-- ==== Sys2Proof/Machine/State.lean ====
section
/-! DEFINITION. The state: the block's `CFG`, `REQ` and `RSP` (`10_state.md` R21 to R23), and beside them what the block's
lines act on and who places its requests, the host's moves, the wire and the target controller's registers (`20_memory.md`
R41, R52; `70_reset_and_hazards.md` R240 to R245). All of it is plain data. -/

namespace Sys2Proof.Machine

/-- The error statuses of R210, one for each row but OK. The source's other error kinds have no constructor (R211). -/
inductive Err where
  | invalidFrame
  | tooManyFilterChains
  | filterChainTooLong
  | notAFrame
  | badBaud
  | illegalOp
deriving DecidableEq, Repr

/-- A frame (R25). Its invariants are `Frame.legal` of Safety.lean, which every frame the block answers with meets. -/
structure Frame where
  id   : BitVec 32
  ext  : Bool
  rtr  : Bool
  dlc  : BitVec 4
  data : List Byte
deriving DecidableEq, Repr

/-- A register tuple (R29). -/
structure RegTuple where
  b0 : Byte
  b1 : Byte
  b2 : Byte
  b3 : Byte
deriving DecidableEq, Repr

/-- The CUSTOM record of a baud result (R31). -/
structure CustomTiming where
  xdesired : Nat
  x        : Nat
  xbrp     : Nat
  brp      : BitVec 6
  cnf1     : Byte
  cnf23    : BitVec 16
  diff     : Nat
  line     : Line
deriving DecidableEq, Repr

/-- A baud result (R31). -/
inductive BaudResult where
  | preset (index : Fin 9) (line : Line)
  | custom (c : CustomTiming)
deriving DecidableEq, Repr

/-- The result record of each opcode (R61). -/
inductive Result where
  | frame   (f : Frame)
  | line    (l : Line)
  | baud    (b : BaudResult)
  | tuple   (t : RegTuple)
  | program (writes : List RegWrite) (lines : List Line)
deriving DecidableEq, Repr

/-- The request register (R22). -/
structure Req where
  valid    : Bool
  opcode   : Byte
  operands : Operands
deriving DecidableEq, Repr

/-- The response register (R23). `result` is absent where the spec says it is: it is "present only when
`RSP.status = OK`". -/
structure Rsp where
  valid  : Bool
  status : Byte
  result : Option Result
deriving DecidableEq, Repr

/-- A move of the outside world, in the order it makes them: the host writes REQ (R22), waits for its response (R37),
sends the lines of the response it holds (R244), or the block is reset (R240). -/
inductive HostMove where
  | request (opcode : Byte) (operands : Operands)
  | await
  | send
  | reset
deriving DecidableEq, Repr

/-- The target register space (R41): (address, byte) pairs in one canonical form (`Memory.wf`). A register with no entry
holds the value it has at reset (`Memory.unlisted`, log entry 11). -/
abbrev Memory := List Host.Cell

/-- The machine's state. `cfg`, `req` and `rsp` are the block's, and all the block has (R21). `host` (the moves to come),
`wire` (the bytes sent and not yet performed, terminators included), `target` and `timing` (the target controller's
registers) belong to the outside; no operation of the block reads or writes them (log entry 7). -/
structure State where
  cfg    : Cfg
  req    : Req
  rsp    : Rsp
  host   : List HostMove
  wire   : List Byte
  target : Memory
  timing : Timing
deriving DecidableEq, Repr

/-- Why the machine stops with no step. -/
inductive Fault where
  /-- Raised by `step`: "When `REQ.valid = 0` the block has no step" (R24), no move of the host is left and no complete line
  is on the wire. A stuck state; safe. -/
  | noRequest
  /-- Raised by `step` where a request stands and `CFG` is not well formed (R3): "Before the first request, `CFG` must be
  well formed" (R242; log entry 10). Safe. -/
  | configNotWellFormed
deriving DecidableEq, Repr

/-- Why something has no meaning in the model. -/
inductive Refusal where
  /-- An instruction with no meaning yet, raised by `exec` alone. No arm raises it. Safe. -/
  | notModelled (mnemonic : String)
  /-- Raised by `step`: REQ holds an operand record of another type than its opcode selects, a request the typed register of
  R22 and R60 cannot hold (log entry 14). Safe. -/
  | operandRecordMismatch (opcode : Byte)
  /-- Raised by the target's move: a line that begins as a register, timing or preset line and is not one the formats of R77
  to R79 give. What the device does with it is not in the spec, and the block never produces it (log entry 15). Safe. -/
  | malformedDeviceLine
deriving DecidableEq, Repr

/-- The state after reset (R36, R240): `CFG` loaded, `REQ.valid = 0`, `RSP.valid = 0`. The other fields of REQ and RSP are
unspecified there and hold zeros here (log entry 1); the outside has done nothing, and every register of the target holds a
zero (log entries 1 and 11). -/
def State.reset : State where
  cfg := Cfg.spec
  req := { valid := false, opcode := 0x00#8, operands := .none }
  rsp := { valid := false, status := 0x00#8, result := none }
  host := []
  wire := []
  target := []
  timing := { cnf1 := 0x00#8, cnf2 := 0x00#8, cnf3 := 0x00#8 }

end Sys2Proof.Machine
end

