-- ==== Sys2Proof/Machine/LineKinds.lean ====
section
/-! DEFINITION. The illegal opcodes (`30_encoding.md` R62) and the seventeen line kinds (R72 to R89), each the operand line of
a FRAME_DECODE request: the four frame lines decode, every other kind answers NotAFrame (R80). -/

namespace Sys2Proof.Machine

/-- A line whose first byte and rest are given, performed as FRAME_DECODE performs its operand (R80, R109). -/
def execLine (first : Byte) (rest : Line) (s : State) : Outcome := s.complete (frameDecode s.cfg (first :: rest))

/-- An opcode outside the map (R62): "the step writes `RSP <- (IllegalOp, none)` and produces nothing else", whatever its
operands are. -/
def execIllegal (_opcode : Byte) (_operands : Operands) (s : State) : Outcome := s.complete (.error .illegalOp)

/-- Standard data frame line, `t` (R72). -/
def execLineStdData (rest : Line) (s : State) : Outcome := execLine (ascii 't') rest s

/-- Standard remote frame line, `r` (R73). -/
def execLineStdRemote (rest : Line) (s : State) : Outcome := execLine (ascii 'r') rest s

/-- Extended data frame line, `T` (R74). -/
def execLineExtData (rest : Line) (s : State) : Outcome := execLine (ascii 'T') rest s

/-- Extended remote frame line, `R` (R75). -/
def execLineExtRemote (rest : Line) (s : State) : Outcome := execLine (ascii 'R') rest s

/-- Preset baud line, `S` (R77): no frame line (R80). -/
def execLinePreset (rest : Line) (s : State) : Outcome := execLine (ascii 'S') rest s

/-- Custom timing line, `s` (R78): no frame line (R80). -/
def execLineTiming (rest : Line) (s : State) : Outcome := execLine (ascii 's') rest s

/-- Register write line, `W` (R79): no frame line (R80). -/
def execLineRegWrite (rest : Line) (s : State) : Outcome := execLine (ascii 'W') rest s

/-- Close channel, `C` (R81). -/
def execLineClose (rest : Line) (s : State) : Outcome := execLine (ascii 'C') rest s

/-- Open channel active, `O` (R82). -/
def execLineOpenActive (rest : Line) (s : State) : Outcome := execLine (ascii 'O') rest s

/-- Open channel listen-only, `L` (R83). -/
def execLineOpenListen (rest : Line) (s : State) : Outcome := execLine (ascii 'L') rest s

/-- Open channel loopback, `l` (R84). -/
def execLineOpenLoopback (rest : Line) (s : State) : Outcome := execLine (ascii 'l') rest s

/-- Firmware version query or reply, `v` (R85). -/
def execLineFirmware (rest : Line) (s : State) : Outcome := execLine (ascii 'v') rest s

/-- Hardware version query or reply, `V` (R86). -/
def execLineHardware (rest : Line) (s : State) : Outcome := execLine (ascii 'V') rest s

/-- Serial number query or reply, `N` (R87). -/
def execLineSerial (rest : Line) (s : State) : Outcome := execLine (ascii 'N') rest s

/-- Frame acknowledgement, `z` (R88). -/
def execLineAckLower (rest : Line) (s : State) : Outcome := execLine (ascii 'z') rest s

/-- Frame acknowledgement, `Z` (R88). -/
def execLineAckUpper (rest : Line) (s : State) : Outcome := execLine (ascii 'Z') rest s

/-- The BELL byte 0x07 where a line operand begins with it (R89): an ordinary byte, so no frame line (DV31). -/
def execByteBell (rest : Line) (s : State) : Outcome := execLine 0x07#8 rest s

end Sys2Proof.Machine
end

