/-- R41, R44, R50: the target performs a `W` line as one byte written to one register; every other register, and everything
else, is unchanged. The register space is in its canonical form, which every step keeps (`StepKeepsInvariant`). -/
def Obligations.TargetPerformsARegisterWrite : Prop :=
  ∀ (s : State) (w : RegWrite) (rest : List Byte),
    s.lineTurn (0x57#8 :: (twoDigits w.addr ++ twoDigits w.value)) rest → Memory.wf s.target = true →
    ∃ t, step s = .next t ∧ t.readTarget w.addr = w.value ∧ (∀ a, a ≠ w.addr → t.readTarget a = s.readTarget a) ∧
      t.wire = rest ∧ t.cfg = s.cfg ∧ t.req = s.req ∧ t.rsp = s.rsp ∧ t.host = s.host ∧ t.timing = s.timing

/-- R47: an `s` line sets the three timing registers, CNF1 first; no register of the register space changes (R52). -/
def Obligations.TargetTakesATimingLine : Prop :=
  ∀ (s : State) (b1 b2 b3 : Byte) (rest : List Byte),
    s.lineTurn (0x73#8 :: (twoDigits b1 ++ twoDigits b2 ++ twoDigits b3)) rest →
    step s = .next { s with wire := rest, timing := ⟨b1, b2, b3⟩ }

/-- R248 and log entry 12: an `S` line sets the three timing registers to values the spec does not give and the model leaves
free; the line is taken off the wire and nothing else changes. -/
def Obligations.TargetTakesAPresetLine : Prop :=
  ∀ (s : State) (i : Fin 9) (rest : List Byte), s.lineTurn [0x53#8, s.cfg.presetChar[i]] rest →
    ∃ timing, step s = .next { s with wire := rest, timing := timing }

/-- R52: a line that is no `W` line writes no register of the register space, and leaves the block and the host's moves as they
are; one that is no `s` or `S` line either is performed, and only taken off the wire, so that the timing registers too are
as they were (log entry 15). -/
def Obligations.OtherLinesWriteNoRegister : Prop :=
  ∀ (s : State) (l : Line) (rest : List Byte), s.lineTurn l rest → l.head? ≠ some 0x57#8 →
    (∀ t, step s = .next t → t.wire = rest ∧ t.cfg = s.cfg ∧ t.req = s.req ∧ t.rsp = s.rsp ∧ t.host = s.host ∧
      ∀ a, t.readTarget a = s.readTarget a) ∧
    (l.head? ≠ some 0x73#8 → l.head? ≠ some 0x53#8 → step s = .next { s with wire := rest })

/-- R52 with R244: the host sends a FILTER_PROGRAM's lines and the target performs them in list order, one a step: after them
every register written holds the last value written to it, every other is as before, and the block is as before. The host's
moves are the model's (log entry 7), as is a register that holds what was last written to it (log entry 21). -/
def Obligations.SentProgramReachesTheTarget : Prop :=
  ∀ (s : State) (ws : List RegWrite) (moves : List HostMove), s.hostTurn → s.wire = [] → s.cfg.textual →
    Memory.wf s.target = true → s.host = .send :: moves → moves.head? ≠ some .reset → s.rsp.valid = true →
    s.rsp.result = some (.program ws (ws.map fun w => 0x57#8 :: (twoDigits w.addr ++ twoDigits w.value))) →
    ∃ t, core.run (1 + ws.length) s = .next t ∧ t.wire = [] ∧ t.host = moves ∧ t.cfg = s.cfg ∧ t.req = s.req ∧
      t.rsp = s.rsp ∧ t.timing = s.timing ∧
      (∀ a, (∀ w ∈ ws, w.addr ≠ a) → t.readTarget a = s.readTarget a) ∧
      ∀ pre w post, ws = pre ++ w :: post → (∀ w' ∈ post, w'.addr ≠ w.addr) → t.readTarget w.addr = w.value

/-- R51: writing a list of registers twice leaves the register space as writing it once does. -/
def Obligations.RewritingAListChangesNothing : Prop :=
  ∀ (m : Memory) (ws : List RegWrite), Memory.wf m = true →
    (ws ++ ws).foldl (fun m w => Memory.write m w.addr.toNat w.value) m =
      ws.foldl (fun m w => Memory.write m w.addr.toNat w.value) m
end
+++++
> What the exercise asks: Whenever a line of the data above includes the word "acknowledgement", copy that line.

> Response area:
/-- Frame acknowledgement, `z` (R88). -/
/-- Frame acknowledgement, `Z` (R88). -/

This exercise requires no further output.